*RECORD EXTRACTS*.
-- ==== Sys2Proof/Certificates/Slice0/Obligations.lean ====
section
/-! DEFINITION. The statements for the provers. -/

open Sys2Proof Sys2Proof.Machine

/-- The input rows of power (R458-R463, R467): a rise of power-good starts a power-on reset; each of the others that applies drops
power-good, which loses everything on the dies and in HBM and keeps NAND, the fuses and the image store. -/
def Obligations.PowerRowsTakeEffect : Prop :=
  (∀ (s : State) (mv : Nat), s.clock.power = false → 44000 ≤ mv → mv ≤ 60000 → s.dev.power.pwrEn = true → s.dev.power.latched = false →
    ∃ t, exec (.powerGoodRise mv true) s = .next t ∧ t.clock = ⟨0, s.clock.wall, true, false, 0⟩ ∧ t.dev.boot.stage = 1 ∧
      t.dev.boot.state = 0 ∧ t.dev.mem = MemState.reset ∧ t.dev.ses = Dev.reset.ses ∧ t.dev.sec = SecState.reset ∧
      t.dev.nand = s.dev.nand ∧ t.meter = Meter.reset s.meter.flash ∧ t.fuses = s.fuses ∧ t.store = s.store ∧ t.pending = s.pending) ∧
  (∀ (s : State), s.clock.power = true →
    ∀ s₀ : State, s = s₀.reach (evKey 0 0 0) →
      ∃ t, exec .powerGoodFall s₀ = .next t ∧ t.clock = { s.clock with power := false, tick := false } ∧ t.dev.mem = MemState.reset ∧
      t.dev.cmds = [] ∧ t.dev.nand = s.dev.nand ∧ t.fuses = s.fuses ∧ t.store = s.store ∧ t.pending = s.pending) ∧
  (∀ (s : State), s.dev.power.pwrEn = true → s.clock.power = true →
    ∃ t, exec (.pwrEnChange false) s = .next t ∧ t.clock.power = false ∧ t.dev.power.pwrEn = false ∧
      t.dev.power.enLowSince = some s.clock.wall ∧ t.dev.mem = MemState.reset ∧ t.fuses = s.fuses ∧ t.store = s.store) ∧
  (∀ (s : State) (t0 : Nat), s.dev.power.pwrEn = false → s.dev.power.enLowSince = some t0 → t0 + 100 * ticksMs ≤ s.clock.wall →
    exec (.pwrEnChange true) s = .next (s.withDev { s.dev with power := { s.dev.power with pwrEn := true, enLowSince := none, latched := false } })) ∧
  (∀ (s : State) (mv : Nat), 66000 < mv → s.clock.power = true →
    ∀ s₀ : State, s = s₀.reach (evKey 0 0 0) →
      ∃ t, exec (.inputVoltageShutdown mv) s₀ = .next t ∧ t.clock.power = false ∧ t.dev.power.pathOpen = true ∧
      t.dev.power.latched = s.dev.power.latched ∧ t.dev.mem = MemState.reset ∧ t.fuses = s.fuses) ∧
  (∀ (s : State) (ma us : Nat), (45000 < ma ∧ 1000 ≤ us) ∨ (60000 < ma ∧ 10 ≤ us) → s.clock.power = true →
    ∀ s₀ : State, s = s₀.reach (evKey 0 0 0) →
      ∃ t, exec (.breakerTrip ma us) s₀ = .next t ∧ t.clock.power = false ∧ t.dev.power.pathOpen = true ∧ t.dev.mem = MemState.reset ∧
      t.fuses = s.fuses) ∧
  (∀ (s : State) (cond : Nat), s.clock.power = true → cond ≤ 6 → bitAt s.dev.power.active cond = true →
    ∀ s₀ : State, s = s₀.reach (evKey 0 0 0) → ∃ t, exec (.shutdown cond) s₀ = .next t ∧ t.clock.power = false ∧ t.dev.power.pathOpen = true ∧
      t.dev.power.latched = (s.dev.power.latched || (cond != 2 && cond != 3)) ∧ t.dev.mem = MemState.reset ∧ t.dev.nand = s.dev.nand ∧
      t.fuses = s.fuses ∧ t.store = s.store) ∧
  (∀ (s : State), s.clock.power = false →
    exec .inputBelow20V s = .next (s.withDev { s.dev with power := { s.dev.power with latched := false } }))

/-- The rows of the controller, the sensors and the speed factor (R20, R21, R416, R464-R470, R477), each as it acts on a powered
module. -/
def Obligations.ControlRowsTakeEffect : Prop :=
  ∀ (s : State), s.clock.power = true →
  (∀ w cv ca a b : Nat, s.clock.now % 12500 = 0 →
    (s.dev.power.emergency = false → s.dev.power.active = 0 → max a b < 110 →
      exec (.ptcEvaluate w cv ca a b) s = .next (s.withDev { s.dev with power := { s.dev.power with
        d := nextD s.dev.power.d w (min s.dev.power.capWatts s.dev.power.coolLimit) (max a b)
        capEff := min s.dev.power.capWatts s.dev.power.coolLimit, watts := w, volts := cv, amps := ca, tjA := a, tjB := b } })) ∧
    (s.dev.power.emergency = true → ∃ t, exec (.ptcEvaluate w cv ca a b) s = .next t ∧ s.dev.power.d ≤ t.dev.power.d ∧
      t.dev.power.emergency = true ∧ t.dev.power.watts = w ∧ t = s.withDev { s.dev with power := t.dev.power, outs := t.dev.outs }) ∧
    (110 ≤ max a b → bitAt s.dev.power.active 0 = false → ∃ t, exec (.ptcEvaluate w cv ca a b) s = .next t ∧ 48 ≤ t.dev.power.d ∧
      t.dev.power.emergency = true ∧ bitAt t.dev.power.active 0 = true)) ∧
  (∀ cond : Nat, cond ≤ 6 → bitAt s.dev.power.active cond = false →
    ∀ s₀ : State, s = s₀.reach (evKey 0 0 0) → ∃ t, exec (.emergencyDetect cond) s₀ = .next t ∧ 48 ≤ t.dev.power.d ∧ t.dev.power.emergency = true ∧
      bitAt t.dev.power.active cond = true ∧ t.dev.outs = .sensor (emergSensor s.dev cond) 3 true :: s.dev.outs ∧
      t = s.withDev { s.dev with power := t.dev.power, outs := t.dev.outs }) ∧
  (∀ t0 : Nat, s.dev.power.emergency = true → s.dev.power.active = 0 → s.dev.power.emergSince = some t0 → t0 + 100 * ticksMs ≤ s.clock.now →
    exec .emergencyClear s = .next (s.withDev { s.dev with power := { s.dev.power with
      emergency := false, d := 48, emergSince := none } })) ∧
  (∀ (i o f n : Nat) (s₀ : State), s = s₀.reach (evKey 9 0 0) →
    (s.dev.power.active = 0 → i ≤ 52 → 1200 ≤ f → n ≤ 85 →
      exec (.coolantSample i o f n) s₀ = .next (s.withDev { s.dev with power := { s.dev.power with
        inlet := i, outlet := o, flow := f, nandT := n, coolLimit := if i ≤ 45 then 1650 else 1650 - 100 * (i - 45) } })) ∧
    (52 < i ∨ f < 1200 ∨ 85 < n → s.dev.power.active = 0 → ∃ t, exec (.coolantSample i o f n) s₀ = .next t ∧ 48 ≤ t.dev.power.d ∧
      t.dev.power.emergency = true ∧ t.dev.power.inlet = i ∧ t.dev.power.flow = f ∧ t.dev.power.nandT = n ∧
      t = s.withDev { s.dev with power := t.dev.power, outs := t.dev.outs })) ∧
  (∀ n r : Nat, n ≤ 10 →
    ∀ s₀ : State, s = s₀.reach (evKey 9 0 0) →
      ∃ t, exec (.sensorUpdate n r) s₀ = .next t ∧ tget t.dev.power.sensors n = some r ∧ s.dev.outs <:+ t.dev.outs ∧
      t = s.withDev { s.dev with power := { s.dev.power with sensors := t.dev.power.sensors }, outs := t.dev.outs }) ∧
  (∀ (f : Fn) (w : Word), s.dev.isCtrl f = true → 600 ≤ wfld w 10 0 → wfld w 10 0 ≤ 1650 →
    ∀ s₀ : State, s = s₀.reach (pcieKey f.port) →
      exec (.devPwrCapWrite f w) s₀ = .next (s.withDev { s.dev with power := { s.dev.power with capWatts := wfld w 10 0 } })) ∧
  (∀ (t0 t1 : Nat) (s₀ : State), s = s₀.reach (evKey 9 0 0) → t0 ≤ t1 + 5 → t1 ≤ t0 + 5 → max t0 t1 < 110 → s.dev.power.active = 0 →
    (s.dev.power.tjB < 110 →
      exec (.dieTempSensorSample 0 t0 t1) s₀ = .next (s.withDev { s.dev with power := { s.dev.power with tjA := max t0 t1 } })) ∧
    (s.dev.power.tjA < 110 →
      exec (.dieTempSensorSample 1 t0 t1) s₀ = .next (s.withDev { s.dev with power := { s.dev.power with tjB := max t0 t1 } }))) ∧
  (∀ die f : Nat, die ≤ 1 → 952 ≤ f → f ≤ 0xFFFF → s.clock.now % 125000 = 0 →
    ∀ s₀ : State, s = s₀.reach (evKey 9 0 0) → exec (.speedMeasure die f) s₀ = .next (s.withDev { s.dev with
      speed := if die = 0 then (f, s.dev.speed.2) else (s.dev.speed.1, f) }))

*TASK BRIEF*.
Using the listing above, report each line that mentions the word "ptcEvaluate".

*EXPECTED ANSWER*.
      exec (.ptcEvaluate w cv ca a b) s = .next (s.withDev { s.dev with power := { s.dev.power with
    (s.dev.power.emergency = true → ∃ t, exec (.ptcEvaluate w cv ca a b) s = .next t ∧ s.dev.power.d ≤ t.dev.power.d ∧
    (110 ≤ max a b → bitAt s.dev.power.active 0 = false → ∃ t, exec (.ptcEvaluate w cv ca a b) s = .next t ∧ 48 ≤ t.dev.power.d ∧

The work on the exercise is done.